Когда последняя лопата и последняя горсть земли упали на курган Карла, солнце уже наполовину скрылось.
Все знали, что дело сделано. У Гиты с матерью не осталось больше слез, у Уннтора не осталось больше слов.
– Домой и ужинать, – прагматично сказала Хильдигуннюр. – Я еще и для вас могилы рыть не собираюсь.
Как только губы ее матери пришли в движение, то же самое сделали ноги Хельги: она должна была оказаться в нужное время в нужном месте. Разумеется, Хильдигуннюр целеустремленной походкой вырвалась вперед, и Хельга догнала свою мать.
– Прежде чем что-то спрашивать, – сказала Хильдигуннюр, не глядя на нее, – ты поможешь мне с горшками.
С губ Хельги сорвался полузадушенный смешок.
– Ну конечно, – сказала она. – Где уж мне тебя опередить.
Хильдигуннюр опережала Хельгу на полшага, и лица ее почти не было видно, но намек на улыбку был.
– Ты радуешь старушку, Хельга, – сказала она. – Насколько это вообще возможно в такой день.
– Будем надеяться, что Карл счастлив, сражаясь с теми, кто повстречал его в иной жизни, – сказала Хельга.
– Он еще вернется нас донимать, – сказала Хильдигуннюр, – потому что опостылеет всем и повсюду, и его оттуда вышвырнут.
Теперь настала очередь Хельги улыбаться. «Сейчас. Именно сейчас».
– Вот только я подумала – а где же руны? Чтобы указать ему путь?
Хильдигуннюр взглянула на нее.
– Что ты знаешь о рунах?
– Ничего, – быстро сказала Хельга и сразу исправилась: – То есть, я слышала рассказы… Разве они не волшебные?
Хильдигуннюр фыркнула:
– Волшебные, как моя задница. Расцарапай деревяшку, посмотри, что случится.
– Зачем… что может случиться?
– Если нацарапаешь верный узор и будешь знать, чего хочешь, может, что-то и случится, – допустила Хильдигуннюр. Потом усмехнулась. – Может, к тебе в дом заявится огромный мужичина, огреет твоего папашу бедренной костью и унесет тебя в жизнь, полную сладкой похоти и беспокойных детишек.
– Мама! – воскликнула Хельга, и старая женщина хмыкнула. – Ты что же, говоришь, что околдовала…
Она покосилась на шагавшего позади них отца, а Хильдигуннюр метнула в нее взгляд, в котором читалось явственное: «Я тебе не скажу». В глазах у нее плясали искорки, но Хельга не могла не заметить, что ее губы сжались в строгую линию.
В доме воцарилась беспокойная тишина, которую лишь изредка нарушали негромкие просьбы или звук стучащих по дереву ножей из того угла, где Хильдигуннюр с Тири колдовали над горшками.
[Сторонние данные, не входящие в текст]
@[simp] theorem setDom_round (d : Nat) (x : Dom) (s : State) : (setDom d x s).round = s.round := by simp only [setDom]; (repeat' split) <;> simp only [wr_round]
@[simp] theorem setDom_evt (d : Nat) (x : Dom) (s : State) : (setDom d x s).evt = s.evt := by simp only [setDom]; (repeat' split) <;> simp only [wr_evt]
@[simp] theorem setDom_noc (d : Nat) (x : Dom) (s : State) : (setDom d x s).noc = s.noc := by simp only [setDom]; (repeat' split) <;> simp only [wr_noc]
@[simp] theorem setDom_mem (d : Nat) (x : Dom) (s : State) : (setDom d x s).mem = s.mem := by simp only [setDom]; (repeat' split) <;> simp only [wr_mem]
@[simp] theorem setDom_dma (d : Nat) (x : Dom) (s : State) : (setDom d x s).dma = s.dma := by simp only [setDom]; (repeat' split) <;> simp only [wr_dma]
@[simp] theorem setDom_cfa (d : Nat) (x : Dom) (s : State) : (setDom d x s).cfa = s.cfa := by simp only [setDom]; (repeat' split) <;> simp only [wr_cfa]
@[simp] theorem setDom_mac (d : Nat) (x : Dom) (s : State) : (setDom d x s).mac = s.mac := by simp only [setDom]; (repeat' split) <;> simp only [wr_mac]
@[simp] theorem setDom_lane (d : Nat) (x : Dom) (s : State) : (setDom d x s).lane = s.lane := by simp only [setDom]; (repeat' split) <;> simp only [wr_lane]
@[simp] theorem setDom_line (d : Nat) (x : Dom) (s : State) : (setDom d x s).line = s.line := by simp only [setDom]; (repeat' split) <;> simp only [wr_line]
@[simp] theorem setDom_time (d : Nat) (x : Dom) (s : State) : (setDom d x s).time = s.time := by simp only [setDom]; (repeat' split) <;> simp only [wr_time]
@[simp] theorem setDom_hkc (d : Nat) (x : Dom) (s : State) : (setDom d x s).hkc = s.hkc := by simp only [setDom]; (repeat' split) <;> simp only [wr_hkc]
@[simp] theorem setDom_eng (d : Nat) (x : Dom) (s : State) : (setDom d x s).eng = s.eng := by simp only [setDom]; (repeat' split) <;> simp only [wr_eng]
@[simp] theorem setDom_recorder (d : Nat) (x : Dom) (s : State) : (setDom d x s).recorder = s.recorder := by simp only [setDom]; (repeat' split) <;> simp only [wr_recorder]
@[simp] theorem setDom_acc (d : Nat) (x : Dom) (s : State) : (setDom d x s).acc = s.acc := by simp only [setDom]; (repeat' split) <;> simp only [wr_acc]
@[simp] theorem setDom_churn (d : Nat) (x : Dom) (s : State) : (setDom d x s).churn = s.churn := by simp only [setDom]; (repeat' split) <;> simp only [wr_churn]
@[simp] theorem setDom_spare (d : Nat) (x : Dom) (s : State) : (setDom d x s).spare = s.spare := by simp only [setDom]; (repeat' split) <;> simp only [wr_spare]
@[simp] theorem setDom_sec (d : Nat) (x : Dom) (s : State) : (setDom d x s).sec = s.sec := by simp only [setDom]; (repeat' split) <;> simp only [wr_sec]
@[simp] theorem setDom_pwr (d : Nat) (x : Dom) (s : State) : (setDom d x s).pwr = s.pwr := by simp only [setDom]; (repeat' split) <;> simp only [wr_pwr]
@[simp] theorem setDom_tod (d : Nat) (x : Dom) (s : State) : (setDom d x s).tod = s.tod := by simp only [setDom]; (repeat' split) <;> simp only [wr_tod]
@[simp] theorem setDom_free (d : Nat) (x : Dom) (s : State) : (setDom d x s).free = s.free := by simp only [setDom]; (repeat' split) <;> simp only [wr_free]
@[simp] theorem setDom_pending (d : Nat) (x : Dom) (s : State) : (setDom d x s).pending = s.pending := by simp only [setDom]; (repeat' split) <;> simp only [wr_pending]

@[simp] theorem modDom_round (d : Nat) (f : Dom → Dom) (s : State) : (modDom d f s).round = s.round := setDom_round d _ s
@[simp] theorem modDom_evt (d : Nat) (f : Dom → Dom) (s : State) : (modDom d f s).evt = s.evt := setDom_evt d _ s
@[simp] theorem modDom_noc (d : Nat) (f : Dom → Dom) (s : State) : (modDom d f s).noc = s.noc := setDom_noc d _ s
@[simp] theorem modDom_mem (d : Nat) (f : Dom → Dom) (s : State) : (modDom d f s).mem = s.mem := setDom_mem d _ s
@[simp] theorem modDom_dma (d : Nat) (f : Dom → Dom) (s : State) : (modDom d f s).dma = s.dma := setDom_dma d _ s
@[simp] theorem modDom_cfa (d : Nat) (f : Dom → Dom) (s : State) : (modDom d f s).cfa = s.cfa := setDom_cfa d _ s
@[simp] theorem modDom_mac (d : Nat) (f : Dom → Dom) (s : State) : (modDom d f s).mac = s.mac := setDom_mac d _ s
@[simp] theorem modDom_lane (d : Nat) (f : Dom → Dom) (s : State) : (modDom d f s).lane = s.lane := setDom_lane d _ s
@[simp] theorem modDom_line (d : Nat) (f : Dom → Dom) (s : State) : (modDom d f s).line = s.line := setDom_line d _ s
@[simp] theorem modDom_time (d : Nat) (f : Dom → Dom) (s : State) : (modDom d f s).time = s.time := setDom_time d _ s
@[simp] theorem modDom_hkc (d : Nat) (f : Dom → Dom) (s : State) : (modDom d f s).hkc = s.hkc := setDom_hkc d _ s
@[simp] theorem modDom_eng (d : Nat) (f : Dom → Dom) (s : State) : (modDom d f s).eng = s.eng := setDom_eng d _ s
@[simp] theorem modDom_recorder (d : Nat) (f : Dom → Dom) (s : State) : (modDom d f s).recorder = s.recorder := setDom_recorder d _ s
@[simp] theorem modDom_acc (d : Nat) (f : Dom → Dom) (s : State) : (modDom d f s).acc = s.acc := setDom_acc d _ s
@[simp] theorem modDom_churn (d : Nat) (f : Dom → Dom) (s : State) : (modDom d f s).churn = s.churn := setDom_churn d _ s
@[simp] theorem modDom_spare (d : Nat) (f : Dom → Dom) (s : State) : (modDom d f s).spare = s.spare := setDom_spare d _ s
@[simp] theorem modDom_sec (d : Nat) (f : Dom → Dom) (s : State) : (modDom d f s).sec = s.sec := setDom_sec d _ s
@[simp] theorem modDom_pwr (d : Nat) (f : Dom → Dom) (s : State) : (modDom d f s).pwr = s.pwr := setDom_pwr d _ s
@[simp] theorem modDom_tod (d : Nat) (f : Dom → Dom) (s : State) : (modDom d f s).tod = s.tod := setDom_tod d _ s
@[simp] theorem modDom_free (d : Nat) (f : Dom → Dom) (s : State) : (modDom d f s).free = s.free := setDom_free d _ s
@[simp] theorem modDom_pending (d : Nat) (f : Dom → Dom) (s : State) : (modDom d f s).pending = s.pending := setDom_pending d _ s
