-- ==== Sys2Proof/Tests/Slice0.lean ====
section
/-! SUPPORT. Tests: commands that name nothing are refused by `Instr.wf`, single steps with results taken from the manual, and for each
statement concrete inputs that meet its hypotheses. -/
open Sys2Proof.Machine Sys2Proof.Safety
namespace Sys2Proof.Tests
set_option Elab.async false

/-! ## Small states -/

/-- Registers set to these values. -/
def regs (l : List (Nat × Nat)) (s : State := .reset) : State := l.foldl (fun s p => wr p.1 (dw p.2) s) s

/-- Engine `n` is `e`, running. -/
def runs (n : Nat) (e : Engine := {}) (s : State := .reset) : State :=
  wr (Reg.ENG_CTRL n) 0 { s with eng := [(n, { e with mode := .run })] }

/-- Engine `n` is `e`, running, with the instruction word `w` at its pc. -/
def loaded (n : Nat) (w : Word) (e : Engine := {}) : State := memWrite (engBase n + e.pc) (leBytes 4 w.toNat) (runs n e)

/-- These packets are in the fabric. -/
def flying (l : List Txn) (s : State := .reset) : State := { s with noc := { s.noc with txns := l, nextId := 100 } }

/-- A packet of `ag`. -/
def pkt (id : Nat) (ag : Agent) (use : Nat) (body : Payload) (stage : Stage := .sent) (addr : Nat := 0) (ans : Option (Nat × List Byte) := none) : Txn :=
  { id := id, agent := ag, use := use, src := srcOf ag .reset, cls := 0, addr := addr, body := body, posted := false, aw := false,
    node := 0, port := 0, stage := stage, ans := ans }

/-- A posted packet of `ag`. -/
def post (id : Nat) (ag : Agent) (use : Nat) (body : Payload) (stage : Stage := .sent) (addr : Nat := 0) : Txn :=
  { pkt id ag use body stage addr with cls := 2, posted := true }

/-- A word of the register form: opcode, gD, gA, gB, FUNC (R72). -/
def rf (op d a b f : Nat) : Word := BitVec.ofNat 32 (op * 2 ^ 26 + d * 2 ^ 21 + a * 2 ^ 16 + b * 2 ^ 11 + f)

/-- A word of fields, each placed at its lowest bit. -/
def word (fs : List (Nat × Nat)) : Word := BitVec.ofNat 32 (fs.foldl (fun n f => n + f.2 * 2 ^ f.1) 0)

/-- A local load or store: opcode, gG, gB, MODE, SEL, imm12 (R82). -/
def mf (op g b mode sel imm : Nat) : Word := word [(26, op), (21, g), (16, b), (14, mode), (12, sel), (0, imm)]

/-- A far load or store: opcode, gG, pair, AW, D (R86). -/
def ff (op g m aw d : Nat) : Word := word [(26, op), (21, g), (17, m), (16, aw), (15, d)]

/-- A word of the system group: SUB, register, number. -/
def sf (sub g i : Nat) : Word := word [(26, 0x32), (21, sub), (16, g), (0, i)]

/-- What `p` says of the state a command answers. -/
def ran (c : Instr) (s : State) (p : State → Bool) : Bool := match exec c s with | .next t => p t | _ => false

/-- `Open` as a check. -/
def opens (src off : Nat) (wide write : Bool) (v : Nat) (s : State) : Bool :=
  (match addrDom (0x40000000 + off) with | some d => guardCode d s == none | none => true) &&
  !accessStalls ⟨src, off, wide, write, v, false, none⟩ s && accessCodeNow off wide s == 0

theorem open_of {src off : Nat} {wide write : Bool} {v : Nat} {s : State} (h : opens src off wide write v s = true) :
    Open src off wide write v s := by
  simp only [opens, Bool.and_eq_true, Bool.not_eq_true', beq_iff_eq] at h
  refine ⟨fun d hd => ?_, h.1.2, h.2⟩
  have := h.1.1; rw [hd] at this; simpa using this

/-- `Sound` as a check. -/
def sounds (n : Nat) (store : Bool) (addr : Nat → Nat) (s : State) : Bool :=
  (List.range (eng n s).vcnt).all fun i =>
    decide (localFault (addr i) (eng n s).eb store = 0) && (store || !poisoned (engBase n + addr i) (eng n s).eb s)

theorem sound_of {n : Nat} {store : Bool} {addr : Nat → Nat} {s : State} (h : sounds n store addr s = true) : Sound n store addr s := by
  intro i _ hi
  have := List.all_eq_true.mp h i (List.mem_range.mpr hi)
  simp only [Bool.and_eq_true, decide_eq_true_eq, Bool.or_eq_true, Bool.not_eq_true'] at this
  refine ⟨this.1, fun hs => ?_⟩
  rcases this.2 with h' | h'
  · rw [hs] at h'; exact absurd h' (by decide)
  · exact h'


/-! ## Ill-formed commands -/

theorem test_illFormed_below_engine : (Instr.nop 512 0).wf = false := by decide

theorem test_illFormed_below_value : (Instr.csrWrite 0 0 true 0x10000000000000000).wf = false := by decide

theorem test_illFormed_below_line : (Instr.engIrqLate 0 32).wf = false := by decide

theorem test_illFormed_isAlu : (Instr.add 0 (rf 1 0 0 0 1)).wf = false := by decide

theorem test_illFormed_isOp : (Instr.b 0 (rf 33 0 0 0 0)).wf = false := by decide

theorem test_illFormed_isShift : (Instr.shl 0 (rf 7 0 0 0 32)).wf = false := by decide

theorem test_illFormed_isMac : (Instr.cmac 0 (rf 10 0 0 0 1)).wf = false := by decide

theorem test_illFormed_isSys : (Instr.reti 0 (sf 2 0 0)).wf = false := by decide

theorem test_illFormed_isUnallocated : (Instr.undef 0 (rf 1 0 0 0 16)).wf = false := by decide

theorem test_illFormed_within : (Instr.vtperm 0 0 0 5 0 none).wf = false := by decide

theorem test_illFormed_optBelow : (Instr.vtperm 0 0 0 1 0 (some 8)).wf = false := by decide

theorem test_illFormed_chanOk : (Instr.dmaDescriptorFetched 0 8).wf = false := by decide

theorem test_wellFormed : (Instr.undef 511 (rf 1 0 0 0 17)).wf = true ∧ (Instr.vtperm 0 0 0 4 0 (some 7)).wf = true ∧
    (Instr.dmaDescriptorFetched 32 63).wf = true := by decide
Хельга пыталась держаться с ними наравне, но женщины работали с почти невозможной скоростью, и как бы поспешно она ни чистила овощи или нарезала мясо, чьи-то руки всегда ждали от нее передачи.
– Иди за дровами, – резко сказала Тири. – Ты нас только задерживаешь.
Хильдигуннюр промолчала.
Обиженная Хельга прошла мимо Сигмара, который сидел рядом с Уннтором и что-то негромко говорил. Вёлунд сидел в одиночестве, спиной к стене и, сложив руки на коленях, бездумно оглядывал комнату; вид у него был несчастный. Общее настроение не действовало лишь на Сигрун и Браги, занятых в уголке какой-то запутанной игрой с участием трех костей и палочки.
Когда она открыла боковую дверь, ее поприветствовал вечерний ветерок, погладил по щеке и выманил на улицу. Она подумала о сердитых людях, сидевших в доме. «Хорошо, что между нами закрытая дверь». Небо растянулось над ней – медово-золотое на западе, фиолетовое над головой, а дальше чернота до самого жилища богов. «Была бы я птицей, – подумала Хельга, – поднялась бы сейчас вверх и полетела сквозь эти цвета быстро и далеко, в чужие земли».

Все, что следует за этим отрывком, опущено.